Information section start
/-- The outcome of a word on one lane: its effect; a fault with its address, AUX and access kind; a host translation to wait
for, to write or not (R335). -/
inductive LaneRes where
  | ok (fx : Fx)
  | fault (code : BitVec 8) (va aux : DWord) (w : Bool)
  | ask (vpn : Nat) (w : Bool)

/-- The same, with guard and checks taken in; a lane that waits for the host keeps the number of its issue (R415). -/
inductive LaneOut where
  | off
  | ok (fx : Fx)
  | fault (f : LFault)
  | ask (vpn : Nat) (w : Bool) (iss : Nat)

/-- Free numbers one lane of an issue may use (log 5). -/
def laneFree : Nat := 4096

/-- The number of the issue that a lane's word belongs to: the one it left to wait for the host, or that of this issue (R415). -/
def State.issOf (s : State) (slot : Nat) : Nat := (s.late.find? slot).getD s.nextOp

/-- A lane goes on from its word: no answer of the host and no issue left behind stand any longer. -/
def State.onward (s : State) (slot : Nat) : State :=
  let s := s.usedAnswer (.lane slot)
  if s.late.isEmpty then s else { s with late := s.late.erase slot }

/-- One lane of an issue: landing check, deferred faults, guard, then the word (R161, R198, R156). -/
def State.laneOut (s : State) (i : Instr) (gd : Thread → Bool) (f : Lane → LaneRes) (base slot : Nat) (t : Thread) : LaneOut :=
  if !landingOk i t then .fault ⟨slot, 0x04, t.pc, t.pc, 0, 0, false, false, none⟩
  else
    match deferHit i t with
    | some d => .fault ⟨slot, d.code, t.pc, d.pc, d.va, 0, d.cls != .ld, false, some d⟩
    | none =>
      if !gd t then .off
      else
        match f ⟨{ s with fresh := base + 3072 }, slot, t, base⟩ with
        | .ok fx => .ok { fx with ops := fx.ops.map (fun o => { o with dep := s.depOf slot (i.opSrcs t) }) }
        | .fault c va aux w => .fault ⟨slot, c, t.pc, t.pc, va, aux, w, false, none⟩
        | .ask vpn w => .ask vpn w (s.issOf slot)

/-- What an issue left: the state, the lanes on which the word took effect, and those whose guard was false. -/
structure Issued where
  s : State
  took : List Nat
  off : List Nat
  faults : List LFault

/-- A lane asks for a grid and is held until it is created (R177). -/
def State.askGrid (s : State) (slot : Nat) (r : GReq) : State :=
  { s.updThread slot (fun t => { t with hold := .glaunch s.nextEnt }) with
    greqs := s.greqs ++ [{ r with id := s.nextEnt, after := s.nextOp }], nextEnt := s.nextEnt + 1 }

/-- A lane's outcome takes effect. -/
def State.applyLane (s : State) (slot : Nat) (o : LaneOut) : State :=
  match o with
  | .off => (s.onward slot).updThread slot (fun t => t.next)
  | .fault _ => s.onward slot
  | .ask vpn w iss =>
    State.askHost { (s.usedAnswer (.lane slot)).updThread slot (fun t => { t with hold := .xlate vpn }) with late := s.late.put slot iss }
      (.lane slot) (s.partOf slot) vpn w
  | .ok fx =>
    let s := (s.onward slot).updThread slot (fun t => match fx.jump with
      | none => (fx.th t).next
      | some pc => (fx.th t).setPc pc)
    let s := fx.ops.foldl (fun s o => s.issueOp o) s
    let s := match fx.req with
      | none => s
      | some r => s.askGrid slot r
    { s with tlb := s.tlb ++ fx.tlb.filter (fun t => !s.tlb.contains t) }

/-- The outcomes of the lanes of an issue, all from the state before it. -/
def State.outcomes (s : State) (i : Instr) (gd : Thread → Bool) (f : Lane → LaneRes) : Nat → List Nat → List (Nat × LaneOut)
  | _, [] => []
  | base, k :: ks =>
    match s.thread? k with
    | none => outcomes s i gd f (base + laneFree) ks
    | some t => (k, s.laneOut i gd f base k t) :: outcomes s i gd f (base + laneFree) ks

def LaneOut.isOk : LaneOut → Bool
  | .ok _ => true
  | _ => false

def LaneOut.isOff : LaneOut → Bool
  | .off => true
  | _ => false

def faultsOf : List (Nat × LaneOut) → List LFault
  | [] => []
  | (_, .fault f) :: l => f :: faultsOf l
  | _ :: l => faultsOf l

/-- What the results of a word on a lane were computed from, by the lane's thread before the word (R229). -/
def State.noteDep (s : State) (i : Instr) (slot : Nat) (t : Thread) : State :=
  ((i.flows t).map (fun f => (f.2, s.depOf slot f.1))).foldl (fun s f => s.setDeps slot f.1 f.2) s

/-- The same on the lanes that took it; `s0` is the state before the word. -/
def State.noteDeps (s s0 : State) (i : Instr) (outs : List (Nat × LaneOut)) : State :=
  if s.deps.isEmpty then s
  else (outs.filter (fun e => e.2.isOk)).foldl (fun s e => match s0.thread? e.1 with
    | none => s
    | some t => s.noteDep i e.1 t) s

/-- The word on its lanes: effects in lane order, then the faults by sub-group (R36, R362). -/
def State.runLanes (s : State) (i : Instr) (gd : Thread → Bool) (f : Lane → LaneRes) : Issued :=
  let lanes := s.issueSet i
  let outs := s.outcomes i gd f s.fresh lanes
  let s1 := (outs.foldl (fun s e => s.applyLane e.1 e.2) (s.charge i lanes)).noteDeps s i outs
  let s2 := { s1 with fresh := s1.fresh + laneFree * lanes.length }
  let fl := faultsOf outs
  ⟨s2.fault s.cur.core s.cur.bough fl, (outs.filter (fun e => e.2.isOk)).map (·.1), (outs.filter (fun e => e.2.isOff)).map (·.1), fl⟩

/-- Lanes whose step bit is set trap after the word they retired: they park at the next PC with 0x60 (R369). -/
def State.stepTrapsOn (s : State) (core bough : Nat) (pc : DWord) (lanes : List Nat) : State :=
  s.fault core bough (lanes.filterMap (fun k => match s.thread? k with
    | none => none
    | some t => if t.step && t.st == .ready && t.hold == .none then some ⟨k, 0x60, t.pc, pc, 0, 0, false, false, none⟩ else none))

/-- The same for the lanes of the issue. -/
def State.stepTraps (s : State) (pc : DWord) (lanes : List Nat) : State := s.stepTrapsOn s.cur.core s.cur.bough pc lanes

/-- A word that completes as it issues, on every lane that takes it. -/
def State.issue (s : State) (i : Instr) (gd : Thread → Bool) (f : Lane → LaneRes) : Host.Outcome State Fault Refusal :=
  let r := s.runLanes i gd f
  .next (r.s.stepTraps s.cur.pc (r.took ++ r.off))
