-- ==== Sys2Proof/Machine/MemInstr.lean ====
section
/-!
DEFINITION. The meanings of majors 0x50 to 0x59: loads, stores, atomics, fences, prefetches, line operations (08 R194 to R205),
and of the events that perform them.
-/

namespace Sys2Proof.Machine

/-! ### Rollback intervals (R382) -/

def OpKind.barrier : OpKind → Bool
  | .bari _ | .bara _ | .barx _ => true
  | _ => false

/-- An operation that ends its team's interval: a write to another core's scratchpad or to a host page, or a barrier operation through
the grove window, whatever core it names. -/
def Op.crosses (o : Op) : Bool := o.need == .write && (match o.place with
  | .scr core _ win => win && (o.kind.barrier || core != coreOf o.slot)
  | .host _ _ => true
  | _ => false)

def State.endIntervals (s : State) (slots : List Nat) : State :=
  slots.foldl (fun s k => match s.teamOf k with
    | none => s
    | some m => s.endRecov m) s

/-- The intervals that a word ends: those of `always`'s lanes, and of lanes that issued a crossing operation. -/
def State.noteIntervals (s : State) (from' : Nat) (always : List Nat) : State :=
  (s.endIntervals always).endIntervals ((s.ops.filter (fun o => decide (from' ≤ o.id) && o.crosses)).map (·.slot))

/-- A memory word: issued on its lanes; `ends` when it always ends a rollback interval. -/
def State.issueMem (s : State) (i : Instr) (gd : Thread → Bool) (ends : Bool) (f : Lane → LaneRes) :
    Host.Outcome State Fault Refusal :=
  let r := s.runLanes i gd f
  .next ((r.s.noteIntervals s.nextOp (if ends then r.took else [])).stepTraps s.cur.pc (r.took ++ r.off))

/-! ### A lane's part -/

/-- A load of width `mw` (R199, R200). -/
def Lane.loadAt (l : Lane) (d : LDst) (mw : MW) (sp : Space) (sx yld : Bool) (hint : Hint) (acq : Option Scope) (va : DWord) :
    LaneRes :=
  l.access { cls := .ld, kind := .load d mw sx yld hint, sp := sp, need := .read, aligned := acq.isSome, scope := acq,
             acq := acq.isSome, marks := d.ids mw } va mw.bytes (fun _ => none)

/-- The bytes a store writes (R195). -/
def Lane.storeData (l : Lane) (mw : MW) (x : Src) : List Byte :=
  match mw, x with
  | .q, .g i => (List.range 4).flatMap (fun j => leBytes 4 (l.g 3 (i.toNat + j)).toNat)
  | mw, x => leBytes mw.bytes (l.src 3 mw.wide x).toNat

/-- A store of width `mw` (R199, R200). -/
def Lane.storeAt (l : Lane) (mw : MW) (sp : Space) (hint : Hint) (rel : Option Scope) (data : Src) (va : DWord) : LaneRes :=
  l.access { cls := .st, kind := .store (l.storeData mw data) hint, sp := sp, need := .write, aligned := rel.isSome,
             scope := rel, rel := rel.isSome } va mw.bytes (fun _ => none)

def ldFx (x : LdArg) (l : Lane) : LaneRes := l.loadAt x.d x.w x.sp x.sx x.yld x.hint none (l.addr x.sp x.base x.off)

def ldaFx (x : LdaArg) (l : Lane) : LaneRes := l.loadAt x.d x.w x.sp false x.yld x.hint (some x.scope) (l.addr x.sp x.base x.off)

def stFx (x : StArg) (l : Lane) : LaneRes := l.storeAt x.w x.sp x.hint none x.data (l.addr x.sp x.base x.off)

def stlFx (x : StlArg) (l : Lane) : LaneRes := l.storeAt x.w x.sp x.hint (some x.scope) x.data (l.addr x.sp x.base x.off)

/-- The operations the switches combine (R397). -/
def combines : AOp → Bool
  | .add | .fadd | .mins | .maxs | .minz | .maxz => true
  | _ => false

/-- ATOM and RED on one lane (R196, R202, R397): `red` for RED. -/
def Lane.atomAt (l : Lane) (red scr dbl : Bool) (op : AOp) (order : Order) (scope : Scope) (d : Option LDst) (va b c : DWord) :
    LaneRes :=
  let win := if scr then none else (l.s.part l.part).rwinAt va.toNat
  let step6 (p : Place) : Option (BitVec 8) :=
    match win, p with
    | some _, _ => if red && combines op then none else some 0x15
    | none, .host _ _ => if op.pcie || l.s.canFallBack l.part then none else some 0x15
    | _, _ => none
  let r := l.access {
    cls := if red then .st else .ld
    kind := if red then .red dbl op b else .atom d dbl op b c
    sp := if scr then .s else .g
    need := .write
    aligned := true
    scope := some scope
    acq := order = .acq ∨ order = .ar
    rel := order = .rel ∨ order = .ar
    marks := optIds (LDst.ids (wOf dbl)) d } va (if dbl then 8 else 4) step6
  match r with
  | .ok fx => .ok { fx with ops := fx.ops.map (fun o =>
      match win, o.place with
      | some (n, off), _ => { o with place := .rwin l.part n off }
      | none, .host _ _ => { o with viaCxl := !op.pcie }
      | _, _ => o) }
  | r => r

/-- The B operand of an atomic: under `.fadd` its position is a floating one, where an immediate is converted (R64, R202). -/
def Lane.atomB (l : Lane) (op : AOp) (w : Bool) (b : Src) : DWord := if op = .fadd then (l.srcF 1 b).setWidth 64 else l.src 1 w b

def atomFx (x : AtomArg) (l : Lane) : LaneRes :=
  l.atomAt false x.scr x.w x.op x.order x.scope x.d (l.base (!x.scr) x.base) (l.atomB x.op x.w x.b) ((x.c.map (l.src 2 x.w)).getD 0)

def redFx (x : RedArg) (l : Lane) : LaneRes :=
  l.atomAt true x.scr x.w x.op (if x.rel then .rel else .rlx) x.scope none (l.base (!x.scr) x.base) (l.atomB x.op x.w x.b) 0

/-- FENCE (R203, R236): its scope is checked as R226 says. -/
def fenceFx (x : FenceArg) (l : Lane) : LaneRes :=
  match l.s.scopeOf l.part x.scope with
  | none => .fault 0x14 0 0 false
  | some sc =>
    let n := l.s.nextOp
    let acq := x.order != .rel
    let rel := x.order != .acq
    let far := l.s.beyondL1 (coreOf l.slot) sc
    let put (p : Bool) (v : FenceN) : FenceN :=
      if !p then v
      else if !far then { v with near := n }
      else if devScope (some sc) then { v with dev := n }
      else if sc == .sys then { v with sys := n }
      else { v with fab := n }
    .ok { th := fun t => { t with
      fRel := put rel t.fRel
      fAcq := put acq t.fAcq
      fAr := put (x.order == .ar) t.fAr
      relCore := if rel && decide (1 ≤ sc.code.toNat) then n else t.relCore
      relGrove := if rel && decide (2 ≤ sc.code.toNat) then n else t.relGrove
      relDev := if rel && decide (5 ≤ sc.code.toNat) then n else t.relDev
      renew := t.renew || (acq && far)
      acqStamp := if acq && far then l.s.stamp else t.acqStamp } }

/-- The line a PREF names, when its access would not fault (R204). -/
def Lane.prefLine (l : Lane) (sp : Space) (va : Nat) (hint : Hint) : Option Acc :=
  if (l.rangeFault sp va 1).isSome then none
  else
    match l.find sp va 1 .read false with
    | .here p _ => p.acc l.part 0 hint none
    | _ => none

/-- The line is brought into the slice, and all of it into the L1 (R186, R204). -/
def State.prefetch (s : State) (core : Nat) (l2 : Bool) (a : Acc) : State :=
  let bad := match s.l2.find? (s.l2Key a) with
    | some ln => ln.poison || ln.err
    | none => (a.comp && s.misKeyed a) || s.bad.get false (s.memAt (lineOf a.pa))
  if bad then s
  else
    let s := (s.touch a).1
    if l2 then s
    else
      let dom := s.domain core
      (List.range 4).foldl (fun s i =>
        let b := a.at (lineOf a.pa + 32 * i)
        if (s.l1.find? (l1Key dom b.pa)).isSome then s.l1Hint dom b.pa b.hint else s.l1Fill dom b) s

/-- DISC and CLEAN on one lane (R196, R205): NOP on a tier-10 page. -/
def Lane.lineAt (l : Lane) (disc : Bool) (va : DWord) : LaneRes :=
  let r := l.access { cls := .st, kind := if disc then .disc else .clean, sp := .g, need := if disc then .write else .read,
                      hostPath := false } va 1 (fun _ => none)
  match r with
  | .ok fx => .ok { fx with ops := (fx.ops.filter (fun o => o.place != .later)).map (fun o => { o with arb := if disc then 1 else 3 }) }
  | r => r

/-! ### The meanings -/

/-- LD (R199). -/
def execLd (x : LdArg) (s : State) : Host.Outcome State Fault Refusal := s.issueMem (.ld x) x.gd.holds false (ldFx x)

/-- ST (R199). -/
def execSt (x : StArg) (s : State) : Host.Outcome State Fault Refusal := s.issueMem (.st x) x.gd.holds false (stFx x)

/-- The scope is wider than `.team` after demotion, on the issuing core's partition (R382). -/
def State.widerThanTeam (s : State) (sc : Scope) : Bool :=
  match s.scopeOf ((s.partOfCore s.cur.core).getD 0) sc with
  | some .team => false
  | _ => true

/-- LDA (R200). -/
def execLda (x : LdaArg) (s : State) : Host.Outcome State Fault Refusal := s.issueMem (.lda x) x.gd.holds false (ldaFx x)

/-- STL (R200). -/
def execStl (x : StlArg) (s : State) : Host.Outcome State Fault Refusal :=
  s.issueMem (.stl x) x.gd.holds (s.widerThanTeam x.scope) (stlFx x)

/-- ATOM (R202). -/
def execAtom (x : AtomArg) (s : State) : Host.Outcome State Fault Refusal :=
  s.issueMem (.atom x) x.gd.holds (s.widerThanTeam x.scope) (atomFx x)

/-- RED (R202). -/
def execRed (x : RedArg) (s : State) : Host.Outcome State Fault Refusal :=
  s.issueMem (.red x) x.gd.holds (s.widerThanTeam x.scope) (redFx x)

/-- FENCE (R203). -/
def execFence (x : FenceArg) (s : State) : Host.Outcome State Fault Refusal :=
  let r := s.runLanes (.fence x) x.gd.holds (fenceFx x)
  let ends := x.order != .acq && s.widerThanTeam x.scope
  let s1 := r.s.noteIntervals s.nextOp (if ends then r.took else [])
  let s2 := if x.order == .acq then s1 else r.took.foldl (fun z k =>
    match s.scopeOf (s.partOf k) x.scope with
    | none => z
    | some sc => if s.beyondL1 (coreOf k) sc then z else z.letPass k s.nextOp) s1
  .next (s2.stepTraps s.cur.pc (r.took ++ r.off))

/-- PREF (R204). -/
def execPref (x : PrefArg) (s : State) : Host.Outcome State Fault Refusal :=
  let sp := if x.konst then Space.k else Space.g
  let r := s.runLanes (.pref x) x.gd.holds (fun _ => .ok {})
  let lines := r.took.filterMap (fun k => (s.thread? k).bind (fun t =>
    let l : Lane := ⟨s, k, t, s.fresh⟩
    l.prefLine sp (l.addr sp x.base x.off).toNat x.hint))
  .next ((lines.foldl (fun s a => s.prefetch s.cur.core x.l2 a) r.s).stepTraps s.cur.pc (r.took ++ r.off))

/-- DISC (R205). -/
def execDisc (x : LineArg) (s : State) : Host.Outcome State Fault Refusal :=
  s.issueMem (.disc x) x.gd.holds true (fun l => l.lineAt true (l.addr .g x.base x.off))

/-- CLEAN (R205). -/
def execClean (x : LineArg) (s : State) : Host.Outcome State Fault Refusal :=
  s.issueMem (.clean x) x.gd.holds false (fun l => l.lineAt false (l.addr .g x.base x.off))

end Sys2Proof.Machine
end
Information section end
Problem statement –
Look above for the line that contains "def State.onward (s". Starting there, transcribe every line exactly until you have copied the line that contains "match o with".

Task response –
def State.onward (s : State) (slot : Nat) : State :=
  let s := s.usedAnswer (.lane slot)
  if s.late.isEmpty then s else { s with late := s.late.erase slot }

/-- One lane of an issue: landing check, deferred faults, guard, then the word (R161, R198, R156). -/
def State.laneOut (s : State) (i : Instr) (gd : Thread → Bool) (f : Lane → LaneRes) (base slot : Nat) (t : Thread) : LaneOut :=
  if !landingOk i t then .fault ⟨slot, 0x04, t.pc, t.pc, 0, 0, false, false, none⟩
  else
    match deferHit i t with
    | some d => .fault ⟨slot, d.code, t.pc, d.pc, d.va, 0, d.cls != .ld, false, some d⟩
    | none =>
      if !gd t then .off
      else
        match f ⟨{ s with fresh := base + 3072 }, slot, t, base⟩ with
        | .ok fx => .ok { fx with ops := fx.ops.map (fun o => { o with dep := s.depOf slot (i.opSrcs t) }) }
        | .fault c va aux w => .fault ⟨slot, c, t.pc, t.pc, va, aux, w, false, none⟩
        | .ask vpn w => .ask vpn w (s.issOf slot)

/-- What an issue left: the state, the lanes on which the word took effect, and those whose guard was false. -/
structure Issued where
  s : State
  took : List Nat
  off : List Nat
  faults : List LFault

/-- A lane asks for a grid and is held until it is created (R177). -/
def State.askGrid (s : State) (slot : Nat) (r : GReq) : State :=
  { s.updThread slot (fun t => { t with hold := .glaunch s.nextEnt }) with
    greqs := s.greqs ++ [{ r with id := s.nextEnt, after := s.nextOp }], nextEnt := s.nextEnt + 1 }

/-- A lane's outcome takes effect. -/
def State.applyLane (s : State) (slot : Nat) (o : LaneOut) : State :=
  match o with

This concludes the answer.